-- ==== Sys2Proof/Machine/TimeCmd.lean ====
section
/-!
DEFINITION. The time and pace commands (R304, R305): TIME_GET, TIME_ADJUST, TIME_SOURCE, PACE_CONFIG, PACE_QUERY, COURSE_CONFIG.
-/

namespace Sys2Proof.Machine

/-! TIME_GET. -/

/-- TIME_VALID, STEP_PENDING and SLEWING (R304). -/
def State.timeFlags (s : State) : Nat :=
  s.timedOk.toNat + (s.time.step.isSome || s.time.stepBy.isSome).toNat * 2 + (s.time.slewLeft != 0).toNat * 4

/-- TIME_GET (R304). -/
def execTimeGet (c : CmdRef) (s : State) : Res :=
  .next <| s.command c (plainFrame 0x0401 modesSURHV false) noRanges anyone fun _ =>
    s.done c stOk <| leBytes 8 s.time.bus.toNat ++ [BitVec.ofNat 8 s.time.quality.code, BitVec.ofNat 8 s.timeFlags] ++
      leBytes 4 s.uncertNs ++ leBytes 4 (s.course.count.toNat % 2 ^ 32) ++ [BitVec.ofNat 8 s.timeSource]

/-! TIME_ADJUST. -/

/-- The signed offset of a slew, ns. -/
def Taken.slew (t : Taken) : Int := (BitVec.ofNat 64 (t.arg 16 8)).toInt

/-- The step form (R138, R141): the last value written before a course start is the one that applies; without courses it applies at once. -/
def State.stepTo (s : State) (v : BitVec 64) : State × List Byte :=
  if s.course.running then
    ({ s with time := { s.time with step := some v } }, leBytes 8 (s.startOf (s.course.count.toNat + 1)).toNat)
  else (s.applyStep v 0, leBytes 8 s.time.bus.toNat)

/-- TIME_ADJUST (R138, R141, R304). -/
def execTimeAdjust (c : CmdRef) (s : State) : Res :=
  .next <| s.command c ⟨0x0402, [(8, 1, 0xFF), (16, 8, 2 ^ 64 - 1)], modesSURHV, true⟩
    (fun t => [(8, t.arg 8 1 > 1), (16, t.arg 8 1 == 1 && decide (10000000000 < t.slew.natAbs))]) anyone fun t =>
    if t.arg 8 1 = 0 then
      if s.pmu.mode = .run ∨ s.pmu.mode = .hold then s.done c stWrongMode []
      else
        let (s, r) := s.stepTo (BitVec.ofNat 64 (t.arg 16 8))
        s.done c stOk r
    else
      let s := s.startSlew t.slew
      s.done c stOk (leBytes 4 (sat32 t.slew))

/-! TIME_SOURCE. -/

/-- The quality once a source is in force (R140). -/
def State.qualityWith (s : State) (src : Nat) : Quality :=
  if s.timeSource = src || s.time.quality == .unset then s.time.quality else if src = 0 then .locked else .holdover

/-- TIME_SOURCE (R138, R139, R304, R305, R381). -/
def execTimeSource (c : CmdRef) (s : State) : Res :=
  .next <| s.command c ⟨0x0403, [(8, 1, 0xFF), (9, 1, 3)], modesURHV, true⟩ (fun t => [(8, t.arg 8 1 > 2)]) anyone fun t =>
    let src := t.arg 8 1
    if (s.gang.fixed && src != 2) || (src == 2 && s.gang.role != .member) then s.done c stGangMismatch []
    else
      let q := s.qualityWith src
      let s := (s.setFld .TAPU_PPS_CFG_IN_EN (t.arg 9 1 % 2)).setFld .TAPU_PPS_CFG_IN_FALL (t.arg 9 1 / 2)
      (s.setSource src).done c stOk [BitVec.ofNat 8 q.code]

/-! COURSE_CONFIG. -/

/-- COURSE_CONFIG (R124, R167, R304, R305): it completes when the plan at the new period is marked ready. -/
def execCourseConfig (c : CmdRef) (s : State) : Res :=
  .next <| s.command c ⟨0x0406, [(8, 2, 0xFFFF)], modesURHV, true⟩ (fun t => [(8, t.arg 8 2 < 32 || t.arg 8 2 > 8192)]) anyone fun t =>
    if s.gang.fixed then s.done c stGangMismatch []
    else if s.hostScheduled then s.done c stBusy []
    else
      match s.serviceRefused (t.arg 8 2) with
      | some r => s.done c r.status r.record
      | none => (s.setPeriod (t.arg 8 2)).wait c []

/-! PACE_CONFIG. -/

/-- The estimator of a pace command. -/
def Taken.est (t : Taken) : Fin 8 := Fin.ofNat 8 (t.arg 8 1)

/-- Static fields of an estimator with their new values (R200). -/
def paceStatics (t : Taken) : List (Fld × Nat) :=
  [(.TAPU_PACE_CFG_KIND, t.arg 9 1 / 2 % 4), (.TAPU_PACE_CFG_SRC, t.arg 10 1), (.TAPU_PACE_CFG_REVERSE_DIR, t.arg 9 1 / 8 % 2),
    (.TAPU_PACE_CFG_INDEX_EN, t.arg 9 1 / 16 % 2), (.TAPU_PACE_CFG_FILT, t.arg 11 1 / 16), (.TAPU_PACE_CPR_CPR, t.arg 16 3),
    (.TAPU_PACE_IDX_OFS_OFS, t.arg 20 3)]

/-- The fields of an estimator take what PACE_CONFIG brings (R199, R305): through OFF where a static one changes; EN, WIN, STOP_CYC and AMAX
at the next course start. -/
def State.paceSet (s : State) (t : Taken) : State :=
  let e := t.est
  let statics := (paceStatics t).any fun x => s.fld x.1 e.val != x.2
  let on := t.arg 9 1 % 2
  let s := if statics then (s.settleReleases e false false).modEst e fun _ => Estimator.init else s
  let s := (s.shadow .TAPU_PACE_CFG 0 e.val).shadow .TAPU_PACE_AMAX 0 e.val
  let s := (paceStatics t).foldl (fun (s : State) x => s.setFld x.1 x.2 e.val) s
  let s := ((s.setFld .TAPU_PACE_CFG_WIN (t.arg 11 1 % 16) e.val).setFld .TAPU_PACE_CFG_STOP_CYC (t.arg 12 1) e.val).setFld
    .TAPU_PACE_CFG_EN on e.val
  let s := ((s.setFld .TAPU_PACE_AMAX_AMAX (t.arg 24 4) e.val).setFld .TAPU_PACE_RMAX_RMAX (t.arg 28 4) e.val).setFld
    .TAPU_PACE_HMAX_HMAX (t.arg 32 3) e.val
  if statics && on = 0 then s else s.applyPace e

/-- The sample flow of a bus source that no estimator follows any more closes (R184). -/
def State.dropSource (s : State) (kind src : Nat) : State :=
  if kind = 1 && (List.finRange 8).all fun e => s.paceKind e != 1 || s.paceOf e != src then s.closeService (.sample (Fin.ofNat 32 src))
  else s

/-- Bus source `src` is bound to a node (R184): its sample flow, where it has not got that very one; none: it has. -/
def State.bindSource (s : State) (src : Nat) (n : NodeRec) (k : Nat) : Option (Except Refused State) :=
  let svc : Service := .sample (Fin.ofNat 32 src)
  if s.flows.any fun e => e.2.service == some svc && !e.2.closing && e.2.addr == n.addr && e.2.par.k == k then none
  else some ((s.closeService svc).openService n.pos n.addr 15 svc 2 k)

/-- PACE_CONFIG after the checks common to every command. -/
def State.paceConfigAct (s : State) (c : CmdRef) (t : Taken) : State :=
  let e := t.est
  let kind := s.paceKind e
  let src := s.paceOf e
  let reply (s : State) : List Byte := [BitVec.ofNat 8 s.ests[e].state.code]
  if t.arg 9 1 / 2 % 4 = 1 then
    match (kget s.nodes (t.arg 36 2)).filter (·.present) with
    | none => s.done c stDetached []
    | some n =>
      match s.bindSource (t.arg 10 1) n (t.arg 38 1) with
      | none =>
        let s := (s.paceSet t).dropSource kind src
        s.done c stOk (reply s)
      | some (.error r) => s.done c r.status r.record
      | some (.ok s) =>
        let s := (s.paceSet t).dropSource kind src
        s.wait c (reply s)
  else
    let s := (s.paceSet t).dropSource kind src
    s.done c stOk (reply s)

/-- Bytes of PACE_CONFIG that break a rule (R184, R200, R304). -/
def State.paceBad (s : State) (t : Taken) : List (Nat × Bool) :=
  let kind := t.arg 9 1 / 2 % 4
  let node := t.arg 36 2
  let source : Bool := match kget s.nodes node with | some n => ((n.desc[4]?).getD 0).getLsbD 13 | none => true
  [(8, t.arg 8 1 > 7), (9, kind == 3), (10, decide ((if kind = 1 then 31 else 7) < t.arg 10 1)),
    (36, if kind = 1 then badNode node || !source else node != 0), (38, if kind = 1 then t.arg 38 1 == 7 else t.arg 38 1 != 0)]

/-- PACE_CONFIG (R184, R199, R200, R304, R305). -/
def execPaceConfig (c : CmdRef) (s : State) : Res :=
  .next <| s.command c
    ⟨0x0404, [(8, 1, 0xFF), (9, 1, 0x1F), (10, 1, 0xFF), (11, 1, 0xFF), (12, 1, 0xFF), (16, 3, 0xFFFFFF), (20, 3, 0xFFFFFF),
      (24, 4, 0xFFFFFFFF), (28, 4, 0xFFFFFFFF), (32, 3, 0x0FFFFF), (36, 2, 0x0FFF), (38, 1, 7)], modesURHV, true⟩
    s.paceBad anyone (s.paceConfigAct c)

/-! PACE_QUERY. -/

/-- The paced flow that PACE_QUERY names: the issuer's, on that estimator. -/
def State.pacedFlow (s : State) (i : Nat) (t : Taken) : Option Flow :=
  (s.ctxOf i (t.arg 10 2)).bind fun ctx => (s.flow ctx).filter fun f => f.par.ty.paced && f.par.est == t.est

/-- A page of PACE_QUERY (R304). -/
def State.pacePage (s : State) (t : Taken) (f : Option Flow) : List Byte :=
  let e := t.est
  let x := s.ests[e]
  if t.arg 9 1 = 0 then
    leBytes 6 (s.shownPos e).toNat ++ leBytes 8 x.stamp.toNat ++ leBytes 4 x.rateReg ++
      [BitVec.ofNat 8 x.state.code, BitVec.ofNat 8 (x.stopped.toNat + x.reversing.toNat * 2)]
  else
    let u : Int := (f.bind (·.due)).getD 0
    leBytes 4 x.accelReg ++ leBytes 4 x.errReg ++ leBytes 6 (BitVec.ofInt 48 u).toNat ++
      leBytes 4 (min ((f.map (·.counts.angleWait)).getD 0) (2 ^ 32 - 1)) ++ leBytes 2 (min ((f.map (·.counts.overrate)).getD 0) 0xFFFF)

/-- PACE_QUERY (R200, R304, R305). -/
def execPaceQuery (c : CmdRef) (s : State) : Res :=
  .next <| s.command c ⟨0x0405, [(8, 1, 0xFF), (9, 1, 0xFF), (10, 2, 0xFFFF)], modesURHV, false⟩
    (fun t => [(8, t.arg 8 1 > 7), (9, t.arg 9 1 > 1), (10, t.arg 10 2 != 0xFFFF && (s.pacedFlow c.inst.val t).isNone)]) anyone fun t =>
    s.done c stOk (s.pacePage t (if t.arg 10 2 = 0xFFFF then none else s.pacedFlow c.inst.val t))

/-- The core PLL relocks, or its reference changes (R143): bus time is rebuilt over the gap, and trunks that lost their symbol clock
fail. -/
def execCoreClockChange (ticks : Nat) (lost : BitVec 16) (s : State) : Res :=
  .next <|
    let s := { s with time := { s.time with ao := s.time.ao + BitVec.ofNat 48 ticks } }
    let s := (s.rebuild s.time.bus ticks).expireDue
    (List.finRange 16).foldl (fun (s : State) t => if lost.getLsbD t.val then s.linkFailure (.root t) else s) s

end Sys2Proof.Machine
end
########################################
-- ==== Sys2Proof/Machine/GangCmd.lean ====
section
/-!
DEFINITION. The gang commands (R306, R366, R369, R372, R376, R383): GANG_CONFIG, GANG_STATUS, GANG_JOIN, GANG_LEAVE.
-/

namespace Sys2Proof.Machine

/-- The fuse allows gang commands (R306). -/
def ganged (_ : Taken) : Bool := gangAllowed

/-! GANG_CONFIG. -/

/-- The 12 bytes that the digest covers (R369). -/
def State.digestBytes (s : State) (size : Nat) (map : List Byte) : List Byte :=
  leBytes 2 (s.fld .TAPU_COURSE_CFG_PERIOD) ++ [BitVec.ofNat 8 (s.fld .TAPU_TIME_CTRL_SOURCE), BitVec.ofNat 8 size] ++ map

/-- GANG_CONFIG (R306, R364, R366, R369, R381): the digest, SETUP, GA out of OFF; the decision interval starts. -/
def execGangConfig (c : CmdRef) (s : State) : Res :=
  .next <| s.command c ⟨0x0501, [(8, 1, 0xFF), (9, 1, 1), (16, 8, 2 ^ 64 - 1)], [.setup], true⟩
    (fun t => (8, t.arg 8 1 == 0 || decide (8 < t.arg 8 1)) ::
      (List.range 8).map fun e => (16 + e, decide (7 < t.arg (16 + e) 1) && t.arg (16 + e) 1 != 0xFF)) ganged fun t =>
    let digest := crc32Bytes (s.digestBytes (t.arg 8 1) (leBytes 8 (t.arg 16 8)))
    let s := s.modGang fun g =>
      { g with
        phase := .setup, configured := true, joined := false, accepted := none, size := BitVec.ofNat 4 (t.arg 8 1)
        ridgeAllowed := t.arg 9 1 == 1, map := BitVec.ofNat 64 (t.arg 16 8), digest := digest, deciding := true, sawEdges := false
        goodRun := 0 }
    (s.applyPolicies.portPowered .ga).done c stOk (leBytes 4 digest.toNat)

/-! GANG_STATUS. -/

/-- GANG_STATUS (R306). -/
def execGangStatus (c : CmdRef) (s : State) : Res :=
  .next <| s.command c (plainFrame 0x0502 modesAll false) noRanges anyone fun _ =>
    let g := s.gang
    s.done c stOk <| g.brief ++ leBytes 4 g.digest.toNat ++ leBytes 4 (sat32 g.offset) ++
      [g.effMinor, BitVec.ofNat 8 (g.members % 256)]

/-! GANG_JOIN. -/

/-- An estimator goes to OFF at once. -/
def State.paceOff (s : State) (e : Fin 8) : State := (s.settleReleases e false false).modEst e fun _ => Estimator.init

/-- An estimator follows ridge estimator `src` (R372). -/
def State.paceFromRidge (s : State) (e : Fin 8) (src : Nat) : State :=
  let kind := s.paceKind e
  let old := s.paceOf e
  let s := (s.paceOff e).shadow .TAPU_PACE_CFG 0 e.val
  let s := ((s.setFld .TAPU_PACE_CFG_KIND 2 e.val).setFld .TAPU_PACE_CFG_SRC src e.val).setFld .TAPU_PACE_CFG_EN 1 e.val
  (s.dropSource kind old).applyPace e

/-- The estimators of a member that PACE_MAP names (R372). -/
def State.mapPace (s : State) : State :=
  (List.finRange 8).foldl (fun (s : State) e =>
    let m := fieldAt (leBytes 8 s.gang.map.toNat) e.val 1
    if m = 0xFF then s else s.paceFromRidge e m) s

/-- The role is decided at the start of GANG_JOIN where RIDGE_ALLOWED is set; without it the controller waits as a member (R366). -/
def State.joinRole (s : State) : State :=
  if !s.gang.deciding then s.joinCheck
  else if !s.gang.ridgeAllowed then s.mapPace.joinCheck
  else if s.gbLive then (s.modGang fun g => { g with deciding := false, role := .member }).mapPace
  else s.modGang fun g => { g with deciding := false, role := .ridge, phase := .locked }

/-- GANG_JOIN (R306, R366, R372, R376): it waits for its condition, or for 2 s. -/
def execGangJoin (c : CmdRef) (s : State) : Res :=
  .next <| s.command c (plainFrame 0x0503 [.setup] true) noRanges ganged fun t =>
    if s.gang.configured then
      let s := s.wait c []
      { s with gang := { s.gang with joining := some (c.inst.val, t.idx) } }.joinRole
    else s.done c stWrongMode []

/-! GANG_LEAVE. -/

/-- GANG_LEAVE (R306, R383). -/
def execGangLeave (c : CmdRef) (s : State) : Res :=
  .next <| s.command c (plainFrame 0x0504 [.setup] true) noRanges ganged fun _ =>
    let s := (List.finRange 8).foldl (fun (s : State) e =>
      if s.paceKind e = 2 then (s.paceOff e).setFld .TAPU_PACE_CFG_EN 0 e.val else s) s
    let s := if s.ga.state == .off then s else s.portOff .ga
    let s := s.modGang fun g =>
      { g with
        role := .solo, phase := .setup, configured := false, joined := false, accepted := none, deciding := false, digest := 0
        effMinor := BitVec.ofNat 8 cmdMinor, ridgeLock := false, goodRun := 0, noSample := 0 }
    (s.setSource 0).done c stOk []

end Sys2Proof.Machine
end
########################################
__Directions__:
Among the entries above, how many lines hold the string "ticks"? Respond with nothing but the number.

__Answer below__:
3